■ Data
──────

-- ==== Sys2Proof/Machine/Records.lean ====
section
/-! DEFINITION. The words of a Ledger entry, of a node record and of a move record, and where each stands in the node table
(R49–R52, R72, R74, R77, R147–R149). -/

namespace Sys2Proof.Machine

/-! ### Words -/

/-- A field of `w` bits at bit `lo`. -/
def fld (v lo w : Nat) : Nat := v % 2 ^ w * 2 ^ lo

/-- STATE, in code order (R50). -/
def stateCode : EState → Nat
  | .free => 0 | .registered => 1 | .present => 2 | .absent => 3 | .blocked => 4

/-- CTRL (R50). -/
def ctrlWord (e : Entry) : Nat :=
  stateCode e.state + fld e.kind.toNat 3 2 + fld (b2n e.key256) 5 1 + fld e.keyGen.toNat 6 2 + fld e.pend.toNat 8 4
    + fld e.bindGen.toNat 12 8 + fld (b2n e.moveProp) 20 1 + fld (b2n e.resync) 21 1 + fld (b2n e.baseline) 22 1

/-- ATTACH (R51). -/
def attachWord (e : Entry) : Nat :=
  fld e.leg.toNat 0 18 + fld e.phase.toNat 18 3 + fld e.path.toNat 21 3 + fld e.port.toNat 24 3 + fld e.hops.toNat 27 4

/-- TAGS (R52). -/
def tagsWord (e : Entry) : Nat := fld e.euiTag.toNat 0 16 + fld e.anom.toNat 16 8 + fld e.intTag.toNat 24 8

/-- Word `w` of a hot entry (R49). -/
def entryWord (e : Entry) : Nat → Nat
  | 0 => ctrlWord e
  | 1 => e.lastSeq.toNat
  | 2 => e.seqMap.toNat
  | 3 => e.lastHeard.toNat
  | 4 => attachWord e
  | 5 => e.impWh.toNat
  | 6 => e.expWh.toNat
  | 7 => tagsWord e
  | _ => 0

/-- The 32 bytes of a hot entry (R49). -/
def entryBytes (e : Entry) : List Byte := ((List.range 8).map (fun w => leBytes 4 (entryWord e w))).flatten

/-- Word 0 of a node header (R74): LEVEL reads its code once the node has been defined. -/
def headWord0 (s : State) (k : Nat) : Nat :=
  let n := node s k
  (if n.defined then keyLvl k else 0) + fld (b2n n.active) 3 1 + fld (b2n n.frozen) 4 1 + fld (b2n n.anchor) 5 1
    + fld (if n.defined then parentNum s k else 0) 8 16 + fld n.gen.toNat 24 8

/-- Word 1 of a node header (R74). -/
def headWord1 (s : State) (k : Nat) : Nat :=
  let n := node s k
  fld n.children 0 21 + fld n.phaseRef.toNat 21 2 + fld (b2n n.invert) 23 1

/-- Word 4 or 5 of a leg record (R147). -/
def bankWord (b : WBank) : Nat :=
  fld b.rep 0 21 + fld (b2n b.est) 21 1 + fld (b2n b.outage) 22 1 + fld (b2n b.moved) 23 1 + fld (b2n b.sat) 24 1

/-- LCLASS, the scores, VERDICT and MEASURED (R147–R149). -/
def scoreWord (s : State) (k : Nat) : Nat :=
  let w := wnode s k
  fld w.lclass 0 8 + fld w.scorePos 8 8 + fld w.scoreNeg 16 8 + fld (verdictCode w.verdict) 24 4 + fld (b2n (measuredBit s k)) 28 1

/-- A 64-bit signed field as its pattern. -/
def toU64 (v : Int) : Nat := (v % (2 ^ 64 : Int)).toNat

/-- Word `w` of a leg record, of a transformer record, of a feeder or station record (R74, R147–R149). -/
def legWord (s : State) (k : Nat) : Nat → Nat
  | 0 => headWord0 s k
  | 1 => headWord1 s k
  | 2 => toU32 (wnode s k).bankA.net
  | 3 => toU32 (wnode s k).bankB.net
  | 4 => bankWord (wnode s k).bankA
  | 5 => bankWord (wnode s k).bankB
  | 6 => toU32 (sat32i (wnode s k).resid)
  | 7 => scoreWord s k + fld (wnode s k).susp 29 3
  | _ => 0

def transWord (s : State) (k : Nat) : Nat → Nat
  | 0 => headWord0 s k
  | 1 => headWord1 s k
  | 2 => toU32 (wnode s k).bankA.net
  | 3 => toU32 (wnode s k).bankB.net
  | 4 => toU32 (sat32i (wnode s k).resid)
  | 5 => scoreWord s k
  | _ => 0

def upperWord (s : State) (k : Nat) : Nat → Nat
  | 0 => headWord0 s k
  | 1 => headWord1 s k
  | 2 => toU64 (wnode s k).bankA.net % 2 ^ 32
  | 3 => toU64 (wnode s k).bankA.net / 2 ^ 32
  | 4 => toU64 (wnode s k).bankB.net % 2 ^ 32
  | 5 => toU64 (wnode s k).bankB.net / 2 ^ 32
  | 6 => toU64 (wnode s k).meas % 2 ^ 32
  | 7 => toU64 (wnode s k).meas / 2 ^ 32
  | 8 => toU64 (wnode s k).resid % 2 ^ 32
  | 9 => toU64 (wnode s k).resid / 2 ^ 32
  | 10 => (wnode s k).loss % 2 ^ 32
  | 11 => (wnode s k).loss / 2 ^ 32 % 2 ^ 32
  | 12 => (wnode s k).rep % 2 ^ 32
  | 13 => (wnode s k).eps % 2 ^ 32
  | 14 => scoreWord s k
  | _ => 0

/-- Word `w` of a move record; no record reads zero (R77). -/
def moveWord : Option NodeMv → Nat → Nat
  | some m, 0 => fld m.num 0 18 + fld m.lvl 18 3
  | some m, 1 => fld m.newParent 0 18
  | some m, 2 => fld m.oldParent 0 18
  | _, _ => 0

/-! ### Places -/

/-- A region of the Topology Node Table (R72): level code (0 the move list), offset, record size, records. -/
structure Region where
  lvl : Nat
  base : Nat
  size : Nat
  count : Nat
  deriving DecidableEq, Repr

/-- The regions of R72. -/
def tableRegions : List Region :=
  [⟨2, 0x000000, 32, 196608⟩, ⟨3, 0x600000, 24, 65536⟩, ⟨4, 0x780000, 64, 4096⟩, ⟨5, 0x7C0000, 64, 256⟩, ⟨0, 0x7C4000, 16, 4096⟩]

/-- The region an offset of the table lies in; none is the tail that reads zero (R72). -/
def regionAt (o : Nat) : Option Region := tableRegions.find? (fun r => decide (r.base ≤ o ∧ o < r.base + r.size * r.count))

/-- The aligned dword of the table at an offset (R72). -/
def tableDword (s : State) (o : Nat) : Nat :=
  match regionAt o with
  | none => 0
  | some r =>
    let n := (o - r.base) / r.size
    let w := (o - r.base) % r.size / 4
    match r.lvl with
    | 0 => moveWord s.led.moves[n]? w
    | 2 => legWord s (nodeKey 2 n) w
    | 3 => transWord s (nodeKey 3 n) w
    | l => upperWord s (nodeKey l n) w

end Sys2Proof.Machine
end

──────

■ To do
If a line in the listing contains the string "reads", count it; then give only the number of such lines.

■ Response to the exercise
3